Statistical Analysis

Descriptive statistics were used to summarize the sociodemographic and work-related characteristics of the participants with means and standard deviations (SD) or percentages.

To answer the first research question—the amounts of time spent in sedentary behavior—prolonged sedentary bouts ≥ 30 min, light-intensity PA or MVPA were presented descriptively as [mean (SD)] of the proportion of the wearing time. Means were presented for total wearing time (Monday–Sunday) and stratified by occupational time (Monday–Friday) and leisure time (Monday–Sunday). Leisure time included everything outside occupational times as reported in the patients’ log, including commuting. No occupational PA levels were reported for weekend days, while almost nobody worked during the weekend. To determine whether a participant met the minimum levels of PA recommended to maintain good health, the updated American Physical Activity Guideline (2018) was used. This guideline states that patients need to perform at least 150 min of MVPA for a minimum of 5 days/week [8]. This guideline was chosen because it recommends PA for adults and is internationally accepted, also in the Netherlands.
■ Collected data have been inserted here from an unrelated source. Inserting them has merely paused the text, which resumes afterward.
/-- PFC_FRAME (R369): XOFF or XON on PFC_PRIO; XON sends what was held back. -/
def execPfcFrame (port : Nat) (xoff : Bool) (s : State) : Out :=
  .next (if s.draining || !s.netPort port || !s.fl .PFC_EN then s
    else if xoff then { s with rae := { s.rae with paused := withNat s.rae.paused port } }
    else
      let go := s.rae.held.filter fun m => m.1 == port
      let s := { s with rae := { s.rae with paused := without s.rae.paused port, held := s.rae.held.filter fun m => m.1 != port } }
      s.each go fun s m => s.send m.2)

/-- CONTEXT_FETCH_DONE (R353): the context is on chip and its parked packets are processed in order. -/
def execContextFetchDone (x : Nat) (s : State) : Out :=
  .next (match s.ctx? x with
    | none => s
    | some c =>
      if !c.fetching || s.draining then s
      else match s.ctxRoom with
        | none => s
        | some s => (((s.updCtx x fun c => { c with chip := true, fetching := false }).ctxUse x).rxGo x).raeRun)

/-- RAE_PORT_DOWN (R370): contexts with ALT_EN move to ALT_PORT and keep their PSNs. -/
def execRaePortDown (port : Nat) (s : State) : Out :=
  .next (if s.draining || !s.netPort port then s
    else
      let move := fun (c : RCtx) => if c.port == port && bit (c.w 0) 20 then { c with port := bits (c.w 0) 18 2 } else c
      { s.setfi .PHY_UP port false with rae := { s.rae with ctxs := s.rae.ctxs.map fun (e : Key × RCtx) => (e.1, move e.2) } })

/-- NETWORK_PORT_PHY_UP (R434): the PHY of a port outside the mirror role reaches link. -/
def execNetworkPortPhyUp (port : Nat) (s : State) : Out :=
  .next (if s.draining || !s.fabricUp || !s.netPort port then s else s.setfi .PHY_UP port true)

/-! ### Rows: contexts and keys by RAE_CMD (R352) -/

/-- The record in RAE_CTX_DATA. -/
def State.ctxData (s : State) : List Nat := (List.range 16).map (s.rdi .RAE_CTX_DATA_DATA ·)

/-- The bits that a context record may set, word by word, and its read-only bits (Table 14.3). -/
def ctxMask : List Nat :=
  [2 ^ 53 - 2 ^ 8 + 3, 2 ^ 64 - 1, 2 ^ 30 - 1 + (2 ^ 64 - 2 ^ 32), 2 ^ 53 - 1, 2 ^ 48 - 1, 2 ^ 64 - 1, 2 ^ 64 - 1, 2 ^ 64 - 1, 2 ^ 12 - 1, 0, 0, 0, 0, 0, 0, 0]

/-- A record without its read-only fields, with RETRY_TO_US 0 stored as 1. -/
def ctxStore (ws : List Nat) : List Nat :=
  let w0 := setBits (ws.getD 0 0) 0 2 0
  let w0 := if bits w0 33 15 = 0 then setBits w0 33 15 1 else w0
  [w0, ws.getD 1 0, ws.getD 2 0, ws.getD 3 0, ws.getD 4 0, ws.getD 5 0, ws.getD 6 0, 0, 0]

/-- Field rules of Table 14.3: reserved bits, PMTU, MAX_RD_ATOMIC, and the trigger list of a set TRIG_EN. -/
def ctxFields (ws : List Nat) : Bool :=
  let w0 := ws.getD 0 0
  let w3 := ws.getD 3 0
  ((List.range 16).all fun i => (ws.getD i 0 &&& (2 ^ 64 - 1 - ctxMask.getD i 0)) == 0)
    && decide (3 ≤ bits w0 24 3) && decide (bits w0 24 3 ≤ 5) && decide (1 ≤ bits w0 48 5) && decide (bits w0 48 5 ≤ 16)
    && (!bit w3 52 || (decide (4 ≤ bits w3 48 4) && decide (bits w3 48 4 ≤ 12) && bits w3 0 12 == 0))

/-- The trigger-list object of a set TRIG_EN is one that the domain can read and write (R366). -/
def State.trigOk (s : State) (ws : List Nat) : Bool :=
  !bit (ws.getD 3 0) 52 || (match s.own? (bits (ws.getD 2 0) 32 32) with
    | some o => o.canRead (bits (ws.getD 0 0) 8 8) && o.canWrite (bits (ws.getD 0 0) 8 8)
    | none => false)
To answer the second research question—the compensation between occupational and leisure time with respect to sedentary and PA behavior—the days (Monday–Friday) in which individuals had both occupational and leisure time during the same day were selected. As outcome variable we used the proportion of wearing time over the entire day, modeling the course of sedentariness and PA during occupational and leisure times in a parallel growth model [27]. In this model both sedentary and PA levels (occupational and leisure time) are modelled longitudinally over time, and associated at the day and person level. Associations at the person level assess the extent to which overall levels of sedentariness or PA during occupational time are correlated with the corresponding levels during leisure time, on average across all individuals (time-independent). Associations at the day level assess the extent to which changes in occupational sedentary or PA behavior, in terms of a specific person-expected average, also implies changes in average leisure-time sedentariness or PA on the same day. Each PA trend is a longitudinal model with a random intercept. Person-level associations are measured by correlations between the two random intercepts (between-effect), day-level associations are measured by within-day residual correlations (within-effect). Day was modelled as categorical, thus without assuming any pre-specified shape of sedentary or PA trend over time. This analysis was done for each type of sedentary or PA separately (sedentary, prolonged sedentary bouts, light-intensity PA and MVPA). The analyses were further stratified by type of work (physical/non-physical). All models were adjusted for age, gender, comorbidity and BMI.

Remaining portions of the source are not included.